━━━━━ Data section ━━━━━

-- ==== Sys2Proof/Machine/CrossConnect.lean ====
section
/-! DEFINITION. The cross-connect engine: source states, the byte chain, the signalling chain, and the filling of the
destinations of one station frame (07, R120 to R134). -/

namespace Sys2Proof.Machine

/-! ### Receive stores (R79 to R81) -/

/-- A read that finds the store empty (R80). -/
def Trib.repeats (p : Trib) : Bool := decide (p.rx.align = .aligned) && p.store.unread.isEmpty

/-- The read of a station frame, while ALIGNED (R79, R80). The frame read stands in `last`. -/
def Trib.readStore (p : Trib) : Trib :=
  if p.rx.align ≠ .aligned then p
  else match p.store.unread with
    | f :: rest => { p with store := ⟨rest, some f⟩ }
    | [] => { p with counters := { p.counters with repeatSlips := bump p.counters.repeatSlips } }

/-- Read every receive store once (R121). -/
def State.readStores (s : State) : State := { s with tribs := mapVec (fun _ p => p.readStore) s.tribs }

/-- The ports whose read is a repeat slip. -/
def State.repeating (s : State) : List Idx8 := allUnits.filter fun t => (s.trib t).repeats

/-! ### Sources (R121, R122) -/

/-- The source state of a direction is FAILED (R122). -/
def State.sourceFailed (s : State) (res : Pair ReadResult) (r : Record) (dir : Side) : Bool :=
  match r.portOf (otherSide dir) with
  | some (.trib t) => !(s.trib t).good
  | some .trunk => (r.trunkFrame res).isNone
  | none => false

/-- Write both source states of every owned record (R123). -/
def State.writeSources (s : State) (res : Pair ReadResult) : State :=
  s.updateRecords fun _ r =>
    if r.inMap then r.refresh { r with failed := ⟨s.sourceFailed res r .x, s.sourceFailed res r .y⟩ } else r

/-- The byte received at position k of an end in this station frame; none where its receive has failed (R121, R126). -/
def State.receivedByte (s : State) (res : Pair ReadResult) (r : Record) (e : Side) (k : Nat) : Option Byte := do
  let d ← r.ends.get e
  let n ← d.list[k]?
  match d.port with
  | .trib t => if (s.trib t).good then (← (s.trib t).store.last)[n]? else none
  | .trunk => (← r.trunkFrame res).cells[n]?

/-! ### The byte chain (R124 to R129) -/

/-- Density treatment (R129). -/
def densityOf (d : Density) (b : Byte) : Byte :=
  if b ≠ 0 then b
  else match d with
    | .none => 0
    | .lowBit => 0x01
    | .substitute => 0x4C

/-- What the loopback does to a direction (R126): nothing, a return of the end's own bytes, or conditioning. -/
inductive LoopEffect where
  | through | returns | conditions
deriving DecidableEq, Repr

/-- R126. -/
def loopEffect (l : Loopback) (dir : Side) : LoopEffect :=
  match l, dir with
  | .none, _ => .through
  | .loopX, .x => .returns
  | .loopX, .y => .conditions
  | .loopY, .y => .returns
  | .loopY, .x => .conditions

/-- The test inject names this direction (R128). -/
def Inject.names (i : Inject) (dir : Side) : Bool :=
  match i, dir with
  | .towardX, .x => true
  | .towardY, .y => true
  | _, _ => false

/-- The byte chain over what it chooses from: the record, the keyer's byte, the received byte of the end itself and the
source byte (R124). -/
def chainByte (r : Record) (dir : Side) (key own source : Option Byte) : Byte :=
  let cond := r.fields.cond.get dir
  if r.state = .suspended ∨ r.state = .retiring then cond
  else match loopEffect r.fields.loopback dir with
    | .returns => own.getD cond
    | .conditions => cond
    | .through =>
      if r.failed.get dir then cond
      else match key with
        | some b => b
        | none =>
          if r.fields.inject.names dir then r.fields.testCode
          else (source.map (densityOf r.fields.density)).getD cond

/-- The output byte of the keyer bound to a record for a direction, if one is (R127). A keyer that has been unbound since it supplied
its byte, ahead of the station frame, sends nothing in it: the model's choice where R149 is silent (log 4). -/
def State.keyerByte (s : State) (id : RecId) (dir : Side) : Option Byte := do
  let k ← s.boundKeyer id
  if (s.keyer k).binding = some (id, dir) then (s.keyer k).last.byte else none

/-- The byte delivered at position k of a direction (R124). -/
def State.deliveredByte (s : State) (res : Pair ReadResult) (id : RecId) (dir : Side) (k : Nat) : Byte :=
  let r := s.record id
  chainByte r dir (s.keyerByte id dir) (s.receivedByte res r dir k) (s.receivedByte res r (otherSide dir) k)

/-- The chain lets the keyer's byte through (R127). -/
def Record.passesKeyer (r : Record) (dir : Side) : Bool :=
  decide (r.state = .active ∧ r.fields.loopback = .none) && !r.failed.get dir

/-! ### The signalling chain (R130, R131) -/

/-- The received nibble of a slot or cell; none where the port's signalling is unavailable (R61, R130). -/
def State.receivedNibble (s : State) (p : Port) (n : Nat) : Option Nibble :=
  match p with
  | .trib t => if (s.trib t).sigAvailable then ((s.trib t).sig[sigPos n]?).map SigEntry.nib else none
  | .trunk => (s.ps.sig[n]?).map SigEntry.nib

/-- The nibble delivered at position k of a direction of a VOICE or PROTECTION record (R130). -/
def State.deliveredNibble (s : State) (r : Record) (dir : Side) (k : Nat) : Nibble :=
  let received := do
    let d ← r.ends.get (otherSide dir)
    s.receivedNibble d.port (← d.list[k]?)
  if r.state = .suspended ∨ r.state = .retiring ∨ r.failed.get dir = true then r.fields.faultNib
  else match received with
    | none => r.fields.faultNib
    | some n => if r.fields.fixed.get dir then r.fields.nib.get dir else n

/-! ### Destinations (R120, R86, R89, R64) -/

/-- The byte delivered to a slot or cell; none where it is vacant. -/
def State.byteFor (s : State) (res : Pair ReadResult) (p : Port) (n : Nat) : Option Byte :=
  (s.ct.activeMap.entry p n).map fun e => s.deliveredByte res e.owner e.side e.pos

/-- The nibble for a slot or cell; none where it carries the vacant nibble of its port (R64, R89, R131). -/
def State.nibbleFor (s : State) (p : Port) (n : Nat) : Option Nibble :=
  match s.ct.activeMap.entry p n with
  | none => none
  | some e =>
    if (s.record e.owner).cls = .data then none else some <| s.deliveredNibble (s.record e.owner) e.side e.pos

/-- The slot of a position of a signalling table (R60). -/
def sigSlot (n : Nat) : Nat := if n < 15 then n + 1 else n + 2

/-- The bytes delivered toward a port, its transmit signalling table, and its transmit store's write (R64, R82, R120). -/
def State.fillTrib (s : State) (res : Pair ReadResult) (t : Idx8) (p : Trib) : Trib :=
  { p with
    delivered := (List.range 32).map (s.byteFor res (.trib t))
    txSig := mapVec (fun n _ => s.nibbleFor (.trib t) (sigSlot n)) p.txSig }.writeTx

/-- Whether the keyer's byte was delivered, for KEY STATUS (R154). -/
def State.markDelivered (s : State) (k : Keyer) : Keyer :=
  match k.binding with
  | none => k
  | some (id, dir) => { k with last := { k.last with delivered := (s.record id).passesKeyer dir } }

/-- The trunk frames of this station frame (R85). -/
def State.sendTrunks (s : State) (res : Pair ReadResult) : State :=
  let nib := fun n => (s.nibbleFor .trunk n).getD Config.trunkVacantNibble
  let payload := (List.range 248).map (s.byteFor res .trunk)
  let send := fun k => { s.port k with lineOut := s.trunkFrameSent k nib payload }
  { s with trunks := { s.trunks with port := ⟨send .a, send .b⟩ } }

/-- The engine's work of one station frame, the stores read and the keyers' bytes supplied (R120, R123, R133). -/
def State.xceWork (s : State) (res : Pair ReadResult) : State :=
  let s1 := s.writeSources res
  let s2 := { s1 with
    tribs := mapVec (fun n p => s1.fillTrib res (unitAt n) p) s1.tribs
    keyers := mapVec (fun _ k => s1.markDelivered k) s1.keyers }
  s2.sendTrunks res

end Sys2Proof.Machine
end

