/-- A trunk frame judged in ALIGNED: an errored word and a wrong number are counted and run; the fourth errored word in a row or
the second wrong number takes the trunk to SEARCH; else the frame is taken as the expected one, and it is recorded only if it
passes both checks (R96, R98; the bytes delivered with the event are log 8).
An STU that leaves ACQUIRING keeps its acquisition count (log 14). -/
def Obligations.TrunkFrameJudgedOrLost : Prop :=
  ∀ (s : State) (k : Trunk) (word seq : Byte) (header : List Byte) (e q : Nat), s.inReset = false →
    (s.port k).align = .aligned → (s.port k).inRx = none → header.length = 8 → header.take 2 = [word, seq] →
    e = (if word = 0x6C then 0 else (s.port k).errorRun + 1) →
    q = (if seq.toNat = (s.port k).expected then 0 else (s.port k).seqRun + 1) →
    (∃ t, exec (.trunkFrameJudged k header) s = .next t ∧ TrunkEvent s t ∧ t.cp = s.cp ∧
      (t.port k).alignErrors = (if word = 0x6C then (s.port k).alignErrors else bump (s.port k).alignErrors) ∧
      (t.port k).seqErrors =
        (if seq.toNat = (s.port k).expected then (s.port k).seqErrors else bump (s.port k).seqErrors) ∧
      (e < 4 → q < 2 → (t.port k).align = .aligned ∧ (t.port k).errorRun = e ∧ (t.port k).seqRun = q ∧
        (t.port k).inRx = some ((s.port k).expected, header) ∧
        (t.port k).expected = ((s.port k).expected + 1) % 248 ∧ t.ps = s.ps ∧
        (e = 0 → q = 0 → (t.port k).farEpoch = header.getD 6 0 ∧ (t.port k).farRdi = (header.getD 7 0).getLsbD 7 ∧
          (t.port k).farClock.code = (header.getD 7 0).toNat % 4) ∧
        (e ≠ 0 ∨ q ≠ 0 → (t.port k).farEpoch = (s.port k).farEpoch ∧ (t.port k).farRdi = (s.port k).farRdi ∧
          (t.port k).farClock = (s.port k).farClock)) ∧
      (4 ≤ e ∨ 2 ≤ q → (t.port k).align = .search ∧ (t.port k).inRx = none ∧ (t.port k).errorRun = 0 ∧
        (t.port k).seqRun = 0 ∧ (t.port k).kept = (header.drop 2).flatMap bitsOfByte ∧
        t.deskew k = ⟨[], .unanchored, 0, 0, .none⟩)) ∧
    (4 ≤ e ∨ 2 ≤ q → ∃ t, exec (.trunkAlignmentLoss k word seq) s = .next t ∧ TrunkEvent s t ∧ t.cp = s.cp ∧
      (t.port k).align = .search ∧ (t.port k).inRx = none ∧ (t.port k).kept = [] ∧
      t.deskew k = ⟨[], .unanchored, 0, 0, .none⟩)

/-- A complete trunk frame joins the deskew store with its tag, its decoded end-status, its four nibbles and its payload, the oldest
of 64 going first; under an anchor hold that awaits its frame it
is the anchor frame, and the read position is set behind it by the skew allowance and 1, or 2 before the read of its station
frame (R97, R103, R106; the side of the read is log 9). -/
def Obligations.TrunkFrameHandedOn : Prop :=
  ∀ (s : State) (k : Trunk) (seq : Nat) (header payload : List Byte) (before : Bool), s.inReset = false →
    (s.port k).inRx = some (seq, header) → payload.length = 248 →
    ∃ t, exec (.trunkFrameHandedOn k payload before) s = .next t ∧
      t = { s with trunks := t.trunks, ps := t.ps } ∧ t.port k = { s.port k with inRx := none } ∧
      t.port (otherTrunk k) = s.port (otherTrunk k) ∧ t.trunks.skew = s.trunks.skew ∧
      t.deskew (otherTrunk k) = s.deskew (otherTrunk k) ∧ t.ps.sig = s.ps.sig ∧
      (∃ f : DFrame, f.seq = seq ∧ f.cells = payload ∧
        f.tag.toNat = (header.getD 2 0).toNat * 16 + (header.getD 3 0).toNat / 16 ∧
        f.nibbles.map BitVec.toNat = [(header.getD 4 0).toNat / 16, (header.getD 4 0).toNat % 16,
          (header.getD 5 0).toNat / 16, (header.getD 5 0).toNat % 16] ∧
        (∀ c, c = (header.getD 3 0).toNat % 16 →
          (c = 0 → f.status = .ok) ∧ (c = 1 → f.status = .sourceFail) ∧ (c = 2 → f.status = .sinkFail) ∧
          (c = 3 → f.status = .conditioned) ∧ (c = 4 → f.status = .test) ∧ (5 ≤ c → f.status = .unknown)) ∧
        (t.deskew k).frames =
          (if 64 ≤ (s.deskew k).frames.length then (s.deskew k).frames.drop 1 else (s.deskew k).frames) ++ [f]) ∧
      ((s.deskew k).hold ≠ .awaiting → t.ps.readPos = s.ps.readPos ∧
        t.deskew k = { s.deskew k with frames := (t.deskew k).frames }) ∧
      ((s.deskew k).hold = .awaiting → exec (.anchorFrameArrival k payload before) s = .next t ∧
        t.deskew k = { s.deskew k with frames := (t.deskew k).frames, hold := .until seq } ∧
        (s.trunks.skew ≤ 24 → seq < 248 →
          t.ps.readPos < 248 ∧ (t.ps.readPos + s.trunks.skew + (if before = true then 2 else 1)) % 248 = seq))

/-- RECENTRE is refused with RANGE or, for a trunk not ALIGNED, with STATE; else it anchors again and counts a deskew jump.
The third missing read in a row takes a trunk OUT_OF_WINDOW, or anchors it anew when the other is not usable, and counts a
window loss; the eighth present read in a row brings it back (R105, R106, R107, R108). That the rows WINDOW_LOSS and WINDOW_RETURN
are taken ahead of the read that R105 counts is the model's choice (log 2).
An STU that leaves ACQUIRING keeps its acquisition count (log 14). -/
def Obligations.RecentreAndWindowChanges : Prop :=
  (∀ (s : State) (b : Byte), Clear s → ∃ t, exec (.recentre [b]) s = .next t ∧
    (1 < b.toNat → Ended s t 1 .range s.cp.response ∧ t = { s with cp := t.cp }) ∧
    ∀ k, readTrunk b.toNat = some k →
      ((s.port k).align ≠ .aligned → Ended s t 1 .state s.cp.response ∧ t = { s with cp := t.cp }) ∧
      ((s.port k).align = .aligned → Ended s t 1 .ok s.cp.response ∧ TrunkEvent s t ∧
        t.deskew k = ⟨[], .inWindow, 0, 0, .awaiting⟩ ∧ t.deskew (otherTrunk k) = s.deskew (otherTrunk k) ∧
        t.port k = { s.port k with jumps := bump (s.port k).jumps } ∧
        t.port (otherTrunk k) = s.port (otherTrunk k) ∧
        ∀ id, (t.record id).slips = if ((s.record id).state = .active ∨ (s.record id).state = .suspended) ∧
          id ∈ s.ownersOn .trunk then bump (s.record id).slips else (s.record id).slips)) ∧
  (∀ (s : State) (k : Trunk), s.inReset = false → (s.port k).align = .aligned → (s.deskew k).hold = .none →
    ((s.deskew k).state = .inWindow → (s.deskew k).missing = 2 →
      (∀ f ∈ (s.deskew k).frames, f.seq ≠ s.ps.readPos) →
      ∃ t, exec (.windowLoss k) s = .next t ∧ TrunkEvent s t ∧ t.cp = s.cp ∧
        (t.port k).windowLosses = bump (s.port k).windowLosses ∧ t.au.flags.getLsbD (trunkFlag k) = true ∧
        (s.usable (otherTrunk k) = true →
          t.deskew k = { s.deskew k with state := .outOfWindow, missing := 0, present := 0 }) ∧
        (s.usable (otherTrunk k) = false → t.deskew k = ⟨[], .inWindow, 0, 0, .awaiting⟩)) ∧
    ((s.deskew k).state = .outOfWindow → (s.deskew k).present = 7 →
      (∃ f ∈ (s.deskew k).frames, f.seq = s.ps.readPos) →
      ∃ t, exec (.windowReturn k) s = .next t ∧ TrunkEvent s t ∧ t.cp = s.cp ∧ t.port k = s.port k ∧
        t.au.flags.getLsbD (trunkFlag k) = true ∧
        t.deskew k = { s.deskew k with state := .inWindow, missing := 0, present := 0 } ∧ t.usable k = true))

━━━━━

Task: Please reproduce, exactly as written, the lines of the records from the first line through the one containing "treatment (R129). -/".

Problem solution:
-- ==== Sys2Proof/Machine/CrossConnect.lean ====
section
/-! DEFINITION. The cross-connect engine: source states, the byte chain, the signalling chain, and the filling of the
destinations of one station frame (07, R120 to R134). -/

namespace Sys2Proof.Machine

/-! ### Receive stores (R79 to R81) -/

/-- A read that finds the store empty (R80). -/
def Trib.repeats (p : Trib) : Bool := decide (p.rx.align = .aligned) && p.store.unread.isEmpty

/-- The read of a station frame, while ALIGNED (R79, R80). The frame read stands in `last`. -/
def Trib.readStore (p : Trib) : Trib :=
  if p.rx.align ≠ .aligned then p
  else match p.store.unread with
    | f :: rest => { p with store := ⟨rest, some f⟩ }
    | [] => { p with counters := { p.counters with repeatSlips := bump p.counters.repeatSlips } }

/-- Read every receive store once (R121). -/
def State.readStores (s : State) : State := { s with tribs := mapVec (fun _ p => p.readStore) s.tribs }

/-- The ports whose read is a repeat slip. -/
def State.repeating (s : State) : List Idx8 := allUnits.filter fun t => (s.trib t).repeats

/-! ### Sources (R121, R122) -/

/-- The source state of a direction is FAILED (R122). -/
def State.sourceFailed (s : State) (res : Pair ReadResult) (r : Record) (dir : Side) : Bool :=
  match r.portOf (otherSide dir) with
  | some (.trib t) => !(s.trib t).good
  | some .trunk => (r.trunkFrame res).isNone
  | none => false

/-- Write both source states of every owned record (R123). -/
def State.writeSources (s : State) (res : Pair ReadResult) : State :=
  s.updateRecords fun _ r =>
    if r.inMap then r.refresh { r with failed := ⟨s.sourceFailed res r .x, s.sourceFailed res r .y⟩ } else r

/-- The byte received at position k of an end in this station frame; none where its receive has failed (R121, R126). -/
def State.receivedByte (s : State) (res : Pair ReadResult) (r : Record) (e : Side) (k : Nat) : Option Byte := do
  let d ← r.ends.get e
  let n ← d.list[k]?
  match d.port with
  | .trib t => if (s.trib t).good then (← (s.trib t).store.last)[n]? else none
  | .trunk => (← r.trunkFrame res).cells[n]?

/-! ### The byte chain (R124 to R129) -/

/-- Density treatment (R129). -/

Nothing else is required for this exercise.